» Your assignment
Look below for the line containing "(State.toCheck s) := by" and the line containing "with_reducible apply State.throttleDown_kept"; repeat exactly those two lines and all lines between them, and nothing else.

[Saved data entries]
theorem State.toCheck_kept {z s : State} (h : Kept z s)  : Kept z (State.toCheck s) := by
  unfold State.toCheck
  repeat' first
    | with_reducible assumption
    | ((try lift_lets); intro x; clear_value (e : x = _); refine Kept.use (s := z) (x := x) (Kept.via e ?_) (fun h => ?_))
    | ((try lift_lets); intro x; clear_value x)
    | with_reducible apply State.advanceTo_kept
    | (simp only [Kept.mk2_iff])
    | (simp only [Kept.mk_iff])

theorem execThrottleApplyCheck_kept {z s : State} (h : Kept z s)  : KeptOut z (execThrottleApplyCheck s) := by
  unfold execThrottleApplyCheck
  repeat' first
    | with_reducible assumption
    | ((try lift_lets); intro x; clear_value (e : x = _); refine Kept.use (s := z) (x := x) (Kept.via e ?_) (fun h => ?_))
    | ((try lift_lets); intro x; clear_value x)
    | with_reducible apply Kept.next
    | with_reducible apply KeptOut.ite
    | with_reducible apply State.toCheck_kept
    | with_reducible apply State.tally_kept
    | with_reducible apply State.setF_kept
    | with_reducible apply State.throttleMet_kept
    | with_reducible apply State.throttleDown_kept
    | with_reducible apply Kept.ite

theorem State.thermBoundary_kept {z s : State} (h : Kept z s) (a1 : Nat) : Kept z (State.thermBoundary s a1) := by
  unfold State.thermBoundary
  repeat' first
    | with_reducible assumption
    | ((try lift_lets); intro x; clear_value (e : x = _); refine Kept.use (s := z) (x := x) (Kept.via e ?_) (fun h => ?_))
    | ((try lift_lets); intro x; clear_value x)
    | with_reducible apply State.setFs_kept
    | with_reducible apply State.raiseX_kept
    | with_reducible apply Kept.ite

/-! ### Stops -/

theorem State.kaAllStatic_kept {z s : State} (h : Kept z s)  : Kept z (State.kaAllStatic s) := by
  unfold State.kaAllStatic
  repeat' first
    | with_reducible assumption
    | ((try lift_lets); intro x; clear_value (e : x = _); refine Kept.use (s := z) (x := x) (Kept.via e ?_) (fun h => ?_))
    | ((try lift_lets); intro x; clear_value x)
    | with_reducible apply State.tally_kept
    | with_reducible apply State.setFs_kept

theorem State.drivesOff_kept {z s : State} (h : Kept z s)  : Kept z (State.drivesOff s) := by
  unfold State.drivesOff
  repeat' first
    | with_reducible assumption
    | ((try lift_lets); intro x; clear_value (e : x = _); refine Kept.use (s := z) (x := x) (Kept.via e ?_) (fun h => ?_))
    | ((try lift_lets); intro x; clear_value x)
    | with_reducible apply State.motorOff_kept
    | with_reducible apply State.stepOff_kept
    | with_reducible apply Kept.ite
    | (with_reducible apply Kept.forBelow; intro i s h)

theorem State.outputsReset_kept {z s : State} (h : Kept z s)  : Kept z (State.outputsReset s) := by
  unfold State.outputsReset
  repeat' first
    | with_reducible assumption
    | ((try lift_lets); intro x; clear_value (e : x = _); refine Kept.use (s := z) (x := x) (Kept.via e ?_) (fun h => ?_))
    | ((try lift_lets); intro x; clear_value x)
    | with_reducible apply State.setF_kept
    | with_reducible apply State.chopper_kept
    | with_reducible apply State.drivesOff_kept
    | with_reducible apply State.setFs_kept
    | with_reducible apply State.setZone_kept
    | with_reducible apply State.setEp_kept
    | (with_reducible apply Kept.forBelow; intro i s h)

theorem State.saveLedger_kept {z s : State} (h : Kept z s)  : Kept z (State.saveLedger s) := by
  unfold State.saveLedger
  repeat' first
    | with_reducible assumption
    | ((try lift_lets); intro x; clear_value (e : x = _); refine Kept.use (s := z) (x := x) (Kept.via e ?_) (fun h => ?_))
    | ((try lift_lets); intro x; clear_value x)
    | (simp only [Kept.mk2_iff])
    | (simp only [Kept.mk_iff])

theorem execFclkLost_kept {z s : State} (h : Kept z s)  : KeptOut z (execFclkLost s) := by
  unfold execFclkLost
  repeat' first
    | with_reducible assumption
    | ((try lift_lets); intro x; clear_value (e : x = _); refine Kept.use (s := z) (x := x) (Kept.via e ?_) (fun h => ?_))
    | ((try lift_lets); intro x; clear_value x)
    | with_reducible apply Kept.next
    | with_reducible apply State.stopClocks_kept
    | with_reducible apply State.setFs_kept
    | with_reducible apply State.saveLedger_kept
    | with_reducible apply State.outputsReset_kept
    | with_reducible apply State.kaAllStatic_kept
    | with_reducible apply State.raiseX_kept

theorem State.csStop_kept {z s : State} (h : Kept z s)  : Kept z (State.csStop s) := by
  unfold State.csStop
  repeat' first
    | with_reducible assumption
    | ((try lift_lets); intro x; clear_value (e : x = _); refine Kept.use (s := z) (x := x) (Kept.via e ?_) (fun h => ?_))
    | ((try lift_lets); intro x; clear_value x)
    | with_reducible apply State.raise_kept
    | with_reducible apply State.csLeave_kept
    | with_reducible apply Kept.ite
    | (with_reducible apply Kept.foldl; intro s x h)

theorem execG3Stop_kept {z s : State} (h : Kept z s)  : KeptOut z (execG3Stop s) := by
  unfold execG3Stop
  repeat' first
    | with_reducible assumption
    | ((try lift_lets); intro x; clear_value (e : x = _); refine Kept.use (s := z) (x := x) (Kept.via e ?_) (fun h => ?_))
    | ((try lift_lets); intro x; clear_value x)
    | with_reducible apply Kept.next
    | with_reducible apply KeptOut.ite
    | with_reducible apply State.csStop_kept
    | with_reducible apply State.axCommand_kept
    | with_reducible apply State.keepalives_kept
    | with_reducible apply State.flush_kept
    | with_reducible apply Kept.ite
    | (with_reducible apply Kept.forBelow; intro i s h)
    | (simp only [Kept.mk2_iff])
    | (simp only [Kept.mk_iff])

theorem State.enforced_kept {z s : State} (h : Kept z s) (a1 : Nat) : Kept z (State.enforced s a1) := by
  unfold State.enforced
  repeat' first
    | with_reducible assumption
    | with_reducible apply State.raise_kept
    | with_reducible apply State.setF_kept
--
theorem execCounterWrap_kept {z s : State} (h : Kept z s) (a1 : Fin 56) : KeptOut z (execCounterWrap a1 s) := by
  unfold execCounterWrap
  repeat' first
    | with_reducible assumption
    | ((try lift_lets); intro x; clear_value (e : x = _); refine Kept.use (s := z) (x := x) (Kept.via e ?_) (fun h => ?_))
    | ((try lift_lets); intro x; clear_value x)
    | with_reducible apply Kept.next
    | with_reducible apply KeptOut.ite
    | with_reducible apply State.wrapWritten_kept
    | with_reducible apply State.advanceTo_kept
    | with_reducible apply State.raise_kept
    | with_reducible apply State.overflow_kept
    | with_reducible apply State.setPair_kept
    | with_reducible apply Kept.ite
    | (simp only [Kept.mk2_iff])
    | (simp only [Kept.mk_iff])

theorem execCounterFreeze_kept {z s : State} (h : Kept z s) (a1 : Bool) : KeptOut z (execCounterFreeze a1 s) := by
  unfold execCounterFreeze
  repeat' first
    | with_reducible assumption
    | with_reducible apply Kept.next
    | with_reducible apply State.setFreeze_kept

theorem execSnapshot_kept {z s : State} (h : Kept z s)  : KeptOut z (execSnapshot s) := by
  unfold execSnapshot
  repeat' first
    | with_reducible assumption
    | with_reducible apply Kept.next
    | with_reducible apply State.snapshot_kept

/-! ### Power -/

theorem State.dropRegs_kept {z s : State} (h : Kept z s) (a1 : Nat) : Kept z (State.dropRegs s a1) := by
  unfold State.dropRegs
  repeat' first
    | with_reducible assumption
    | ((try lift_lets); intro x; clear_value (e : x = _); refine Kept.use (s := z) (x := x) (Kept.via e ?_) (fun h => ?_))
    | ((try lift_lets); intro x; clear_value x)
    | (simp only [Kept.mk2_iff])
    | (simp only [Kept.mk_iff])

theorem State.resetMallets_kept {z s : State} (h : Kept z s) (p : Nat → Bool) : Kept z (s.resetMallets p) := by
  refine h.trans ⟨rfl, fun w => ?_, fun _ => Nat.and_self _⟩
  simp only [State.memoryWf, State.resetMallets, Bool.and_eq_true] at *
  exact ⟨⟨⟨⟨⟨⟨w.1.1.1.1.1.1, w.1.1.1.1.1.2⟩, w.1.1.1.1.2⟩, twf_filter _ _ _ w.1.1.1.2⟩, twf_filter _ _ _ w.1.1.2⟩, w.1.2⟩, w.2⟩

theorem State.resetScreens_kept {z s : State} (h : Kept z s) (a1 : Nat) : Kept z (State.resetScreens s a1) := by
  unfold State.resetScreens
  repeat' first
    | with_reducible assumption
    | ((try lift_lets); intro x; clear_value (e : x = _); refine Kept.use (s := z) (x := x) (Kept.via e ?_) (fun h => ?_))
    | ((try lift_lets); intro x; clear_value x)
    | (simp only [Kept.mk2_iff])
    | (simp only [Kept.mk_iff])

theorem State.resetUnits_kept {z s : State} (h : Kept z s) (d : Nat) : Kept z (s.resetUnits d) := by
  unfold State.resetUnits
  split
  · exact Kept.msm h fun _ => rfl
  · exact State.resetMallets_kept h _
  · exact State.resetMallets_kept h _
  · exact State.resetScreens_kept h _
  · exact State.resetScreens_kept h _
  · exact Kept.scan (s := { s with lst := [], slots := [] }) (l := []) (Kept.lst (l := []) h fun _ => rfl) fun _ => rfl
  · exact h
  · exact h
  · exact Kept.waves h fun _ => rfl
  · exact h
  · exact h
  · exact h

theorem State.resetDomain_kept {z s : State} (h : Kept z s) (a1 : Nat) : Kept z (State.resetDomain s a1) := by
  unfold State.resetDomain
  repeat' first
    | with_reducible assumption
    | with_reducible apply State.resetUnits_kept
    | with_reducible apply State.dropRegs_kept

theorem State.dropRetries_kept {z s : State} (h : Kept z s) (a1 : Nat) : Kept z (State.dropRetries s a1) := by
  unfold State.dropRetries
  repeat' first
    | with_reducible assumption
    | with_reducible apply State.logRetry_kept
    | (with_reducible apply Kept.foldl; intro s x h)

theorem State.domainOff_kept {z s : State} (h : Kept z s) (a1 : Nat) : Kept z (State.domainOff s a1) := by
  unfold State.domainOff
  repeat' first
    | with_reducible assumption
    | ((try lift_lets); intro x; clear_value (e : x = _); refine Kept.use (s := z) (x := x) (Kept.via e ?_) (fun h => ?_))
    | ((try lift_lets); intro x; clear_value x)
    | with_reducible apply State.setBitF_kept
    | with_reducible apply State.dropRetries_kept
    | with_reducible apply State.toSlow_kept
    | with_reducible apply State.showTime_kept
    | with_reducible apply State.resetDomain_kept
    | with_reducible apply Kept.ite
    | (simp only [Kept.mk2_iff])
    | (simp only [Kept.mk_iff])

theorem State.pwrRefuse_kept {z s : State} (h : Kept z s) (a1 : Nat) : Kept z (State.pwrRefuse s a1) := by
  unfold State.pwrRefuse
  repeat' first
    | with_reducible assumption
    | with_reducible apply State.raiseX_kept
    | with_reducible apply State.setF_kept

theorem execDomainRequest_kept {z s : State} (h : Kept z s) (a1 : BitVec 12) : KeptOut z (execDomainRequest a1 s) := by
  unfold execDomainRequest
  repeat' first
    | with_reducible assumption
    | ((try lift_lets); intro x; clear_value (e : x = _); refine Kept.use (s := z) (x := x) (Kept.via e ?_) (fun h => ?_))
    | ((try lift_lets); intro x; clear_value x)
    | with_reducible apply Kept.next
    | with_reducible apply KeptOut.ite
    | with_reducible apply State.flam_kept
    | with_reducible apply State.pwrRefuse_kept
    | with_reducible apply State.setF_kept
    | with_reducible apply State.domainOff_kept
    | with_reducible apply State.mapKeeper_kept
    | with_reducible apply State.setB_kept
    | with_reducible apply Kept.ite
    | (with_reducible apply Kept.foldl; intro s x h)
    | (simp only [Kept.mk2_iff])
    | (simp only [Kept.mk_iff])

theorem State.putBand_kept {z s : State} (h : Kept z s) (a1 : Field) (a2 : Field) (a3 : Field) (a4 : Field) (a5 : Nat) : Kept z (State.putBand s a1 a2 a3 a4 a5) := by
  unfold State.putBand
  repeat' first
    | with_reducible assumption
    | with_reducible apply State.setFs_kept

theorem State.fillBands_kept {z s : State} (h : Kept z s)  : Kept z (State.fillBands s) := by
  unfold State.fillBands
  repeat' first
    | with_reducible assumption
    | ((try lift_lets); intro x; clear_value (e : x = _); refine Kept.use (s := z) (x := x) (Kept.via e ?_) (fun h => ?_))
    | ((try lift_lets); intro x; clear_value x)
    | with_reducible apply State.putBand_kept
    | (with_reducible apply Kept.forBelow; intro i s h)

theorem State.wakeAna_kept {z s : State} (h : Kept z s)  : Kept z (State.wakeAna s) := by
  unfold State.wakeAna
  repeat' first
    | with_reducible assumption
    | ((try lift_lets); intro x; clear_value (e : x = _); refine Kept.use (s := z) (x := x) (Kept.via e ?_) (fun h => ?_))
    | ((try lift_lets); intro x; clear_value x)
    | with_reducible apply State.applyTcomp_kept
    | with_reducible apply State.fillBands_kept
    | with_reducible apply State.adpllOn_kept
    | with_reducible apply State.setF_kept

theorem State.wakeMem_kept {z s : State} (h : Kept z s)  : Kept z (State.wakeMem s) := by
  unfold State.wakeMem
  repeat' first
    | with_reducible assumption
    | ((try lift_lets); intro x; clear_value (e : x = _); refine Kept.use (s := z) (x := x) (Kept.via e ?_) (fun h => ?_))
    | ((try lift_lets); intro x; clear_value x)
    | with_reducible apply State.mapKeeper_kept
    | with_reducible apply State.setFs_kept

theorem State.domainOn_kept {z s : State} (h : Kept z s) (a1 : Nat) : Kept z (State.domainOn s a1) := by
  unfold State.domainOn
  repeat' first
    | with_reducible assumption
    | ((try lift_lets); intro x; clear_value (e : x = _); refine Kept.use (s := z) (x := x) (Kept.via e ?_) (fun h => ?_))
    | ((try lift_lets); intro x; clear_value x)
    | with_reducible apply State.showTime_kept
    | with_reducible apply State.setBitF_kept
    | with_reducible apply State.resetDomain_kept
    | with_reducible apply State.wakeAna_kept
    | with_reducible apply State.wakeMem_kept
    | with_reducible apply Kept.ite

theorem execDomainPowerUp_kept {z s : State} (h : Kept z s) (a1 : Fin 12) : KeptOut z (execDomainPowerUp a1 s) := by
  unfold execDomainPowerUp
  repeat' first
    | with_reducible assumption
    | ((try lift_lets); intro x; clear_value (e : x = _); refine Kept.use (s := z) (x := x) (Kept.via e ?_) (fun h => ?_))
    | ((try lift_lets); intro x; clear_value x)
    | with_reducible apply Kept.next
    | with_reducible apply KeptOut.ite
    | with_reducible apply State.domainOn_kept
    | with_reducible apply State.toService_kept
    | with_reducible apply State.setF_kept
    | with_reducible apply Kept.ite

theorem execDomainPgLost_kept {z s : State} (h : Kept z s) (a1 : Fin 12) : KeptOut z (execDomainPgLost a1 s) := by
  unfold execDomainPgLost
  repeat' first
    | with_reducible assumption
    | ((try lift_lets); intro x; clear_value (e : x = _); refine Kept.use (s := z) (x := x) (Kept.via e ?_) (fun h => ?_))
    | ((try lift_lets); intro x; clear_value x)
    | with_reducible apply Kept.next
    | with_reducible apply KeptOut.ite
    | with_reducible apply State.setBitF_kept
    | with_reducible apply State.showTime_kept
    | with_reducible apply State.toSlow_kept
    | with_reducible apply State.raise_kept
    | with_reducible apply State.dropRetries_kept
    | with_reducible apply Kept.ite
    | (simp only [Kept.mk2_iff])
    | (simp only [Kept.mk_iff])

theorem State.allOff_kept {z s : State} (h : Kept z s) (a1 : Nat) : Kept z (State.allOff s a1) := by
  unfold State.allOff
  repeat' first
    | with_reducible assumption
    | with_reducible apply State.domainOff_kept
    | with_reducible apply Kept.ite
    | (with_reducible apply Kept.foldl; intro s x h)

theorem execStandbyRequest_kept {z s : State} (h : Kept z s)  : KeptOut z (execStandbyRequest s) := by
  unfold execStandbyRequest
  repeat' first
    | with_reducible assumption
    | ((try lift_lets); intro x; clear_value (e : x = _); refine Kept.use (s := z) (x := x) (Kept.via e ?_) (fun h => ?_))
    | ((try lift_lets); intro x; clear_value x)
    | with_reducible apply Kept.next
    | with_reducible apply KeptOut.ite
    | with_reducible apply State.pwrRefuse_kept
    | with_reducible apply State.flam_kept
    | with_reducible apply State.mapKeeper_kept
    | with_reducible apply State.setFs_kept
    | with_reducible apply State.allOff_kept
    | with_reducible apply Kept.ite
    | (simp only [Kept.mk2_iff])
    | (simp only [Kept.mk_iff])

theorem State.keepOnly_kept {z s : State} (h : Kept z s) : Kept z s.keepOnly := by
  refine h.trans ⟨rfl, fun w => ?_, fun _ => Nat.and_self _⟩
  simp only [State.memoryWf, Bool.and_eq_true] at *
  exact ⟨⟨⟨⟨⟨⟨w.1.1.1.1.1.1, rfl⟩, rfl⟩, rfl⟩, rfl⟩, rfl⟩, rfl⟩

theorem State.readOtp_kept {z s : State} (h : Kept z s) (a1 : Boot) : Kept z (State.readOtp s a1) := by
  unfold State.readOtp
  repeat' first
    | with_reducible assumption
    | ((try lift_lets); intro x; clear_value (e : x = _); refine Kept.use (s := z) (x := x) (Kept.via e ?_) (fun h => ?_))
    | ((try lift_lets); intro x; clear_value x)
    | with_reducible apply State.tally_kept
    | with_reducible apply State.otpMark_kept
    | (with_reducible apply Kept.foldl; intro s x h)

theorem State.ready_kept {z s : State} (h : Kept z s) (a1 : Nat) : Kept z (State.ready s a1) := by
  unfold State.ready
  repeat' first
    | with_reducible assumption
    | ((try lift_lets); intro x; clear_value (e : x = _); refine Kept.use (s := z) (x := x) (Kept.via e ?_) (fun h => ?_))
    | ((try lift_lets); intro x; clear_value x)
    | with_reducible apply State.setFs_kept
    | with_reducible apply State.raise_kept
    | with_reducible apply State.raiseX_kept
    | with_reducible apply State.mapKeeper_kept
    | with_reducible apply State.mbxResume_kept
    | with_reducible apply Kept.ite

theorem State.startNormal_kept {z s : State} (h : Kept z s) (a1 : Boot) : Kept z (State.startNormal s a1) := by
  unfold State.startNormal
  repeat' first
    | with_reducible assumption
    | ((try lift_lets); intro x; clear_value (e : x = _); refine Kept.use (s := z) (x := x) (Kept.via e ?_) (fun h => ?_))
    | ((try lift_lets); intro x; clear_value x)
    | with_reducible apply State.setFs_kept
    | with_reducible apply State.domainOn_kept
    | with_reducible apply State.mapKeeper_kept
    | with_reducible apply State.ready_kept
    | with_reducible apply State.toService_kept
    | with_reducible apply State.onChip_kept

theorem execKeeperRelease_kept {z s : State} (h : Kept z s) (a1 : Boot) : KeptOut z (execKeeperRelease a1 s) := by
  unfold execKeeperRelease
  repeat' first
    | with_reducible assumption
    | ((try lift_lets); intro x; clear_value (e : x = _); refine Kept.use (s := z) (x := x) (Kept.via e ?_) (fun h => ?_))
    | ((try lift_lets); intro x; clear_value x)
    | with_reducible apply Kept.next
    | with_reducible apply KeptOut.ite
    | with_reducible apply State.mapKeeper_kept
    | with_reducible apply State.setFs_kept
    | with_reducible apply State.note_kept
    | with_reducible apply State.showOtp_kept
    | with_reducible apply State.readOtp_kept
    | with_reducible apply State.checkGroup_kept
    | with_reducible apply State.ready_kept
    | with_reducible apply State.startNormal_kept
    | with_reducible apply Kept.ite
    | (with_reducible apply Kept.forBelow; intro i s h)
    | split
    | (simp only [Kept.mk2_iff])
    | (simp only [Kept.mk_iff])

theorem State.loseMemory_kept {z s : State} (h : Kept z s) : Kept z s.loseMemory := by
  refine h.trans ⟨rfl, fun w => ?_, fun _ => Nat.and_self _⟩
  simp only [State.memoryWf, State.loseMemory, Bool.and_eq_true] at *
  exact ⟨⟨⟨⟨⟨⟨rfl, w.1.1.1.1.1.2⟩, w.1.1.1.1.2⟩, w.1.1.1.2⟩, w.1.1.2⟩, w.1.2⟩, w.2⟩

» Your solution
theorem State.toCheck_kept {z s : State} (h : Kept z s)  : Kept z (State.toCheck s) := by
  unfold State.toCheck
  repeat' first
    | with_reducible assumption
    | ((try lift_lets); intro x; clear_value (e : x = _); refine Kept.use (s := z) (x := x) (Kept.via e ?_) (fun h => ?_))
    | ((try lift_lets); intro x; clear_value x)
    | with_reducible apply State.advanceTo_kept
    | (simp only [Kept.mk2_iff])
    | (simp only [Kept.mk_iff])

theorem execThrottleApplyCheck_kept {z s : State} (h : Kept z s)  : KeptOut z (execThrottleApplyCheck s) := by
  unfold execThrottleApplyCheck
  repeat' first
    | with_reducible assumption
    | ((try lift_lets); intro x; clear_value (e : x = _); refine Kept.use (s := z) (x := x) (Kept.via e ?_) (fun h => ?_))
    | ((try lift_lets); intro x; clear_value x)
    | with_reducible apply Kept.next
    | with_reducible apply KeptOut.ite
    | with_reducible apply State.toCheck_kept
    | with_reducible apply State.tally_kept
    | with_reducible apply State.setF_kept
    | with_reducible apply State.throttleMet_kept
    | with_reducible apply State.throttleDown_kept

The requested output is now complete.